Perez, bullpen struggle as Cubs beat Mets

Oliver Perez #46 of the New York Mets delivers a pitch in the first inning against the Chicago Cubs. (April 21, 2010) Credit: Getty Images
The Mets went into last night’s game having won two in a row and four of their last six, a modest stretch built on superb starting pitching. They looked to Oliver Perez to continue the good vibes against the Cubs, who were reeling with four losses in a row.
Perez wasn’t great and he wasn’t horrible. He was . . . eh. Good enough to win on some nights, not good enough to win on this night as the Mets lost to the Cubs, 9-3, at Citi Field.
Perez (0-2, 3.71 ERA) allowed three runs (two earned) on eight hits and three walks with four strikeouts in five innings. He lost mostly because the Mets got next to nothing done against Carlos Silva, one of the worst pitchers in baseball over the last two seasons but who has found his form with the Cubs.
Perez also was done in by middle relievers Manny Acosta and Raul Valdes, who turned a 3-1 game into a 6-1 game in the seventh before the Mets unpacked their bats against the Cubs’ bullpen in a much too-little, too-late charge. The Cubs tacked on three runs in the ninth against Hisanori Takahashi. Mets fans in the announced crowd of 25,684 braved a 26-minute rain delay at the start. They were cranky at times, booing 3-4 hitters David Wright and Jason Bay when each struck out in different innings.
The Mets managed just one run on two hits in six innings against Silva, a high-priced reclamation project acquired in an offseason trade with Seattle for outfielder Milton Bradley. Silva, signed to a four-year, $48-million contract before the 2008 season, went 5-18 with a 6.82 ERA in two years in Seattle. But he has been outstanding in three outings for the Cubs (2-0, 0.95).
The Mets’ hits off Silva were Rod Barajas’ second-inning solo home run into the second deck in leftfield and Bay’s single to left in the sixth. Silva walked two, hit a batter and struck out four.
Mets starters had a 0.95 ERA in the previous six games.
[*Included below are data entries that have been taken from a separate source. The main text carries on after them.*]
-- ==== Sys2Proof/Laws/Exec.lean ====
section
/-! SUPPORT. Everything a command can do, said once: the shape of its next state, and that no earlier response is read. -/

namespace Sys2Proof.Machine

open Sys2Proof

/-- No command reads the response port. -/
theorem exec_setResp (i : Instr) (s : State) (a : Option Response) : exec i (s.setResp a) = exec i s := by
  cases i <;> rfl

/-- A command on the BUF unit behind the `NotConstructed` check. -/
theorem withBuffer_eq_next {s t : State} {k : Result} :
    withBuffer s k = .next t ↔
      (s.buf.valid = true ∧ k = .next t) ∨ (s.buf.valid = false ∧ t = s.setResp (some (errorResponse .notConstructed))) := by
  unfold withBuffer
  cases s.buf.valid <;> simp [raise_eq_next, errorResponse]

theorem withBuffer_eq_refused {s : State} {k : Result} {w : Refusal} :
    withBuffer s k = .refused w ↔ s.buf.valid = true ∧ k = .refused w := by
  unfold withBuffer
  cases s.buf.valid <;> simp [raise]

/-- What each command can answer with a next state: what it writes to the two units, and its response. -/
theorem exec_next_cases {i : Instr} {s t : State} (h : exec i s = .next t) :
    (∃ v out c b, t = ((s.setCrc c).setBuf b).setResp (some (okResponse v out))) ∨
    (∃ e, t = s.setResp (some (errorResponse e))) := by
  have ok : ∀ {u : State} {v : Nat} {out : List Elem} {c : CrcUnit} {b : BufUnit}, u = (s.setCrc c).setBuf b →
      respond v out u = .next t →
      ∃ v out c b, t = ((s.setCrc c).setBuf b).setResp (some (okResponse v out)) := by
    rintro u v out c b rfl hr
    exact ⟨v, out, c, b, respond_eq_next.1 hr⟩
  have err : ∀ {e : ErrorKind}, raise e s = .next t → ∃ e, t = s.setResp (some (errorResponse e)) :=
    fun {e} hr => ⟨e, raise_eq_next.1 hr⟩
  have nb : t = s.setResp (some (errorResponse .notConstructed)) → ∃ e, t = s.setResp (some (errorResponse e)) :=
    fun hr => ⟨_, hr⟩
  cases i with
  | crcCreate sel => exact .inl (ok (c := ⟨selParams sel, (selParams sel).initialValue⟩) (b := s.buf) rfl h)
  | crcReset =>
    exact .inl (ok (u := s.setReg _) (c := (s.setReg s.crc.params.initialValue).crc) (b := s.buf) rfl h)
  | crcUpdate c =>
    exact .inl (ok (u := s.setReg _) (c := (s.setReg (crcByte s.crc.params s.crc.reg c)).crc) (b := s.buf) rfl h)
  | crcGetResult =>
    exact .inl (ok (u := s.setReg _) (c := (s.setReg (crcOut s.crc.params s.crc.reg)).crc) (b := s.buf) rfl h)
  | crcCompute sel start length data =>
    simp only [exec, execCrcCompute] at h
    split at h
    · exact .inl (ok (c := s.crc) (b := s.buf) rfl h)
    · split at h
      · exact .inl (ok (c := s.crc) (b := s.buf) rfl h)
      · exact .inr (err h)
  | bufCreate n =>
    simp only [exec, execBufCreate] at h
    split at h
    · exact .inr (err h)
    · split at h
      · exact absurd h (by simp)
      · exact .inl (ok (c := s.crc) rfl h)
  | bufAdd n items =>
    rcases withBuffer_eq_next.1 h with ⟨-, h⟩ | ⟨-, h⟩
    · split at h
      · exact absurd h (by simp)
      · split at h
        · exact absurd h (by simp)
        · split at h
          · exact .inl (ok (c := s.crc) rfl h)
          · exact .inr (err h)
    · exact .inr (nb h)
  | bufCount =>
    rcases withBuffer_eq_next.1 h with ⟨-, h⟩ | ⟨-, h⟩
    · exact .inl (ok (c := s.crc) (b := s.buf) rfl h)
    · exact .inr (nb h)
  | bufHasData =>
    rcases withBuffer_eq_next.1 h with ⟨-, h⟩ | ⟨-, h⟩
    · exact .inl (ok (c := s.crc) (b := s.buf) rfl h)
    · exact .inr (nb h)
  | bufHasDataN n =>
    rcases withBuffer_eq_next.1 h with ⟨-, h⟩ | ⟨-, h⟩
    · exact .inl (ok (c := s.crc) (b := s.buf) rfl h)
    · exact .inr (nb h)
  | bufPeek n =>
    rcases withBuffer_eq_next.1 h with ⟨-, h⟩ | ⟨-, h⟩
    · split at h
      · exact .inl (ok (c := s.crc) (b := s.buf) rfl h)
      · exact .inr (err h)
    · exact .inr (nb h)
  | bufGetData n =>
    rcases withBuffer_eq_next.1 h with ⟨-, h⟩ | ⟨-, h⟩
    · split at h
      · exact .inl (ok (c := s.crc) rfl h)
      · exact .inr (err h)
    · exact .inr (nb h)
  | bufRemove n =>
    rcases withBuffer_eq_next.1 h with ⟨-, h⟩ | ⟨-, h⟩
    · split at h
      · exact .inl (ok (c := s.crc) rfl h)
      · exact absurd h (by simp)
    · exact .inr (nb h)
  | bufClear =>
    rcases withBuffer_eq_next.1 h with ⟨-, h⟩ | ⟨-, h⟩
    · exact .inl (ok (c := s.crc) rfl h)
    · exact .inr (nb h)

/-- Every command that completes is answered, and outside the two units nothing changes. -/
theorem exec_answered {i : Instr} {s t : State} (h : exec i s = .next t) : ∃ a, Answered s t a := by
  rcases exec_next_cases h with ⟨v, out, c, b, rfl⟩ | ⟨e, rfl⟩
  · exact ⟨okResponse v out, by simp [Answered]⟩
  · exact ⟨errorResponse e, by simp [Answered]⟩

/-! ## The two units share no state -/

/-- The same answer with its next state changed by `f`. -/
def onNext (f : State → State) : Result → Result
  | .next t => .next (f t)
  | .fault x => .fault x
  | .refused w => .refused w

/-- A BUF command does not read the CRC unit. -/
theorem exec_setCrc {i : Instr} (hb : i.isBuf = true) (s : State) (c : CrcUnit) :
    exec i (s.setCrc c) = onNext (fun t => t.setCrc c) (exec i s) := by
  have wb : ∀ k, withBuffer (s.setCrc c) (onNext (fun t => t.setCrc c) k) =
      onNext (fun t => t.setCrc c) (withBuffer s k) := by
    intro k
    unfold withBuffer
    cases h : s.buf.valid
    · simp [h]; rfl
    · simp [h]
  cases i with
  | crcCreate => simp [Instr.isBuf] at hb
  | crcReset => simp [Instr.isBuf] at hb
  | crcUpdate => simp [Instr.isBuf] at hb
  | crcGetResult => simp [Instr.isBuf] at hb
  | crcCompute => simp [Instr.isBuf] at hb
  | bufCreate n =>
    simp only [exec, execBufCreate]
    by_cases h1 : n < 1
    · simp only [h1, if_true]; rfl
    · by_cases h2 : s.cfg.nmax < n.toNat
      · simp only [h1, h2, if_true, if_false, setCrc_cfg]; rfl
      · simp only [h1, h2, if_false, setCrc_cfg]; rfl
  | bufAdd n items =>
    simp only [exec, execBufAdd]
    rw [← wb]
    congr 1
    by_cases h1 : n < 0
    · simp only [h1, if_true]; rfl
    · by_cases h2 : (items.length : Int) < n
      · simp only [h1, h2, if_true, if_false]; rfl
      · cases h3 : addFits s.buf n <;> simp [h1, h2, h3] <;> rfl
  | bufCount => exact wb (respond s.buf.count [] s)
  | bufHasData => exact wb (respond (boolValue (hasData s.buf)) [] s)
  | bufHasDataN n => exact wb (respond (boolValue (hasDataN s.buf n)) [] s)
  | bufPeek n =>
    simp only [exec, execBufPeek]
    rw [← wb]
    congr 1
    cases h : indexInRange s.buf n <;> simp [h] <;> rfl
  | bufGetData n =>
    simp only [exec, execBufGetData]
    rw [← wb]
    congr 1
    cases h : amountAvailable s.buf n <;> simp [h] <;> rfl
  | bufRemove n =>
    simp only [exec, execBufRemove]
    rw [← wb]
    congr 1
    cases h : removeDefined s.buf n <;> simp [h] <;> rfl
  | bufClear => exact wb (respond 0 [] (s.setBuf { s.buf with count := 0 }))

/-- A CRC command does not read the BUF unit. -/
theorem exec_setBuf {i : Instr} (hb : i.isBuf = false) (s : State) (b : BufUnit) :
    exec i (s.setBuf b) = onNext (fun t => t.setBuf b) (exec i s) := by
  cases i with
  | crcCreate => rfl
  | crcReset => rfl
  | crcUpdate => rfl
  | crcGetResult => rfl
  | crcCompute =>
    simp only [exec, execCrcCompute]
    split_ifs <;> rfl
  | _ => simp [Instr.isBuf] at hb

/-- A CRC command always completes and keeps the BUF unit. -/
theorem exec_crc_next {i : Instr} (hb : i.isBuf = false) (s : State) : ∃ t, exec i s = .next t ∧ t.buf = s.buf := by
  cases i with
  | crcCreate => exact ⟨_, rfl, rfl⟩
  | crcReset => exact ⟨_, rfl, rfl⟩
  | crcUpdate => exact ⟨_, rfl, rfl⟩
  | crcGetResult => exact ⟨_, rfl, rfl⟩
  | crcCompute =>
    simp only [exec, execCrcCompute]
    split_ifs <;> exact ⟨_, rfl, rfl⟩
  | _ => simp [Instr.isBuf] at hb

/-- A BUF command keeps the CRC unit. -/
theorem exec_buf_crc {i : Instr} {s t : State} (hb : i.isBuf = true) (h : exec i s = .next t) : t.crc = s.crc := by
  have hs := exec_setCrc hb s s.crc
  rw [show s.setCrc s.crc = s from rfl, h] at hs
  simp only [onNext, Host.Outcome.next.injEq] at hs
  rw [hs]; rfl

end Sys2Proof.Machine
end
They weren’t asking Perez for that, but he was part of it, having allowed one run in 61/3 innings to St. Louis in his last outing.
Perez struck out Ryan Theriot to open the game. The next play by rookie Ike Davis is the stuff legend is made of, especially in the highlights-available-on-demand era. Jeff Baker sent a foul pop toward the Mets’ dugout. Davis, in his third major-league game, made it over to the railing and leaned in. He caught the ball and tumbled head over feet before landing right side up as if he’d spent most of his off hours practicing the maneuver.
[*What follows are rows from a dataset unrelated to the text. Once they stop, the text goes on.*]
-- ==== Sys2Proof/Tests/Slice0.lean ====
section
/-! SUPPORT. The model's own tests.  Expected values are those of 95_test_vectors.md (E1 to E13, V1 to V92) and of the
tables of 30_encoding.md R55, R59 and R66, cited at each test; none was read off the model.  After the tests, one witness
for the hypotheses of each statement that has any. -/

namespace Sys2Proof.Tests

open Sys2Proof Sys2Proof.Machine

/-! ## Small states -/

/-- `s9`, the ASCII bytes "123456789" (95_test_vectors.md, conventions). -/
def s9 : List Byte := [0x31, 0x32, 0x33, 0x34, 0x35, 0x36, 0x37, 0x38, 0x39]

/-- The reset state with another CRC unit. -/
def crcState (p : CrcParams) (r : Word) : State := State.reset.setCrc { params := p, reg := r }

/-- The reset state with a buffer of capacity `cap` holding `q`. -/
def bufState (cap : Nat) (q : List Elem) : State :=
  State.reset.setBuf { valid := true, cap := cap, count := q.length, store := storeWriteSeq [] 0 q, epoch := 0 }

/-- The start state of V70 to V86: capacity 4, valid data `[0x11, 0x22, 0x33]`. -/
def live : State := bufState 4 [0x11, 0x22, 0x33]

/-- `s` with requests outstanding, one per requester, and inputs pending. -/
def asked (s : State) (qs : List (Option Request)) (ins : List Input) : State :=
  (s.setReqs (qs.map fun q => { outstanding := q, received := [] })).setInputs ins

/-- The response of an answer. -/
def respOf : Result → Option Response
  | .next t => t.resp
  | .fault _ => none
  | .refused _ => none

/-- `CRC.reg` after an answer. -/
def regOf : Result → Option Word
  | .next t => some t.crc.reg
  | .fault _ => none
  | .refused _ => none

/-- The valid data after an answer. -/
def dataOf : Result → Option (List Elem)
  | .next t => some (t.buf.contents t.cfg)
  | .fault _ => none
  | .refused _ => none

/-- What requester 0 has been given after an answer. -/
def givenOf : Result → Option (List Response)
  | .next t => some (receivedBy t 0)
  | .fault _ => none
  | .refused _ => none

/-- The reason of a stop. -/
def stopOf : Result → Option Refusal
  | .next _ => none
  | .fault _ => none
  | .refused w => some w

/-- What a word and a parameter word decode to, the host sequences empty. -/
def dec (cw : BitVec 64) (pw : BitVec 96) : Option Instr :=
  match decode { cw := cw, pw := pw, data := [], items := [] } with
  | .ok i => some i
  | .error _ => none

/-- The record of V60's explicit example, X-25 (93_implementation_defined.md G1). -/
def x25 : CrcParams := ⟨0x1021, 0xFFFF, 0xFFFF, 0x8000, 0xFFFF, true, true⟩

/-! ## WellFormed smoke: one ill-formed term for each check -/

theorem test_config_standard_wf : Config.standard.wf = true := by decide
theorem test_config_elemW_zero : Config.wf { Config.standard with elemW := 0 } = false := by decide
theorem test_config_nmax_zero : Config.wf { Config.standard with nmax := 0 } = false := by decide
theorem test_config_nmax_too_large : Config.wf { Config.standard with nmax := 8388608 } = false := by decide
theorem test_config_nreq_zero : Config.wf { Config.standard with nreq := 0 } = false := by decide
theorem test_wf_create_above : Instr.wf Config.standard (.bufCreate 8388608) = false := by decide
theorem test_wf_create_below : Instr.wf Config.standard (.bufCreate (-8388609)) = false := by decide
theorem test_wf_compute_start : Instr.wf Config.standard (.crcCompute .xmodem 8388608 0 []) = false := by decide
theorem test_wf_compute_length : Instr.wf Config.standard (.crcCompute .xmodem 0 (-8388609) []) = false := by decide
theorem test_wf_add_count : Instr.wf Config.standard (.bufAdd 8388608 []) = false := by decide
theorem test_wf_add_element : Instr.wf Config.standard (.bufAdd 1 [256]) = false := by decide
theorem test_wf_hasDataN : Instr.wf Config.standard (.bufHasDataN 8388608) = false := by decide
theorem test_wf_peek : Instr.wf Config.standard (.bufPeek (-8388609)) = false := by decide
theorem test_wf_getData : Instr.wf Config.standard (.bufGetData 8388608) = false := by decide
theorem test_wf_remove : Instr.wf Config.standard (.bufRemove (-8388609)) = false := by decide
theorem test_wf_request_element : Request.wf Config.standard ⟨0x1100000000000001, 0, [], [0x11, 256]⟩ = false := by
  decide

/-! ## Decoding: words written out from R52, R55, R59 (R66, V60 to V64) -/

theorem test_decode_crcCreate_explicit :
    dec 0x0003000000000000 0x0003FFFF8000FFFFFFFF1021 = some (.crcCreate (.explicit x25)) := by decide
theorem test_decode_crcCreate_ignores_pw :
    dec 0x0002000000000000 0x0004FFFF8000FFFFFFFF1021 = some (.crcCreate .modbus) := by decide
theorem test_decode_crcReset : dec 0x0100000000000000 0 = some .crcReset := by decide
theorem test_decode_crcUpdate : dec 0x02000000000000FF 0 = some (.crcUpdate 0xFF) := by decide
theorem test_decode_crcGetResult : dec 0x0300000000000000 0 = some .crcGetResult := by decide
theorem test_decode_crcCompute : dec 0x0400FFFFFF000002 0 = some (.crcCompute .xmodem (-1) 2 []) := by decide
theorem test_decode_bufCreate_min : dec 0x1000000000800000 0 = some (.bufCreate (-8388608)) := by decide
theorem test_decode_bufAdd : dec 0x1100000000000003 0 = some (.bufAdd 3 []) := by decide
theorem test_decode_bufCount : dec 0x1200000000000000 0 = some .bufCount := by decide
theorem test_decode_bufHasData : dec 0x1300000000000000 0 = some .bufHasData := by decide
theorem test_decode_bufHasDataN : dec 0x1400000000000002 0 = some (.bufHasDataN 2) := by decide
theorem test_decode_bufPeek : dec 0x1500000000FFFFFF 0 = some (.bufPeek (-1)) := by decide
theorem test_decode_bufGetData : dec 0x1600000000000000 0 = some (.bufGetData 0) := by decide
theorem test_decode_bufRemove : dec 0x1700000000000001 0 = some (.bufRemove 1) := by decide
theorem test_decode_bufClear : dec 0x1800000000000000 0 = some .bufClear := by decide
Oddly, no Met in that part of the dugout moved to intercept the phenom in case he was about to crack his skull; one player did manage to cover his own head with his glove. But Davis didn’t need any help. The Cubs took a 1-0 lead in the third. Wright botched a leadoff grounder by Theriot, leading to an unearned run on Marlon Byrd’s sacrifice fly.
After Barajas tied it, Alfonso Soriano (3-for-4, triple, home run, three RBIs) led off the fourth with a triple and scored on Geovany Soto’s single.
Soriano singled in a run off Perez in the fifth to make it 3-1 and hit a two-run homer off Acosta (recalled earlier in the day to replace injured Ryota Igarashi) in the seventh.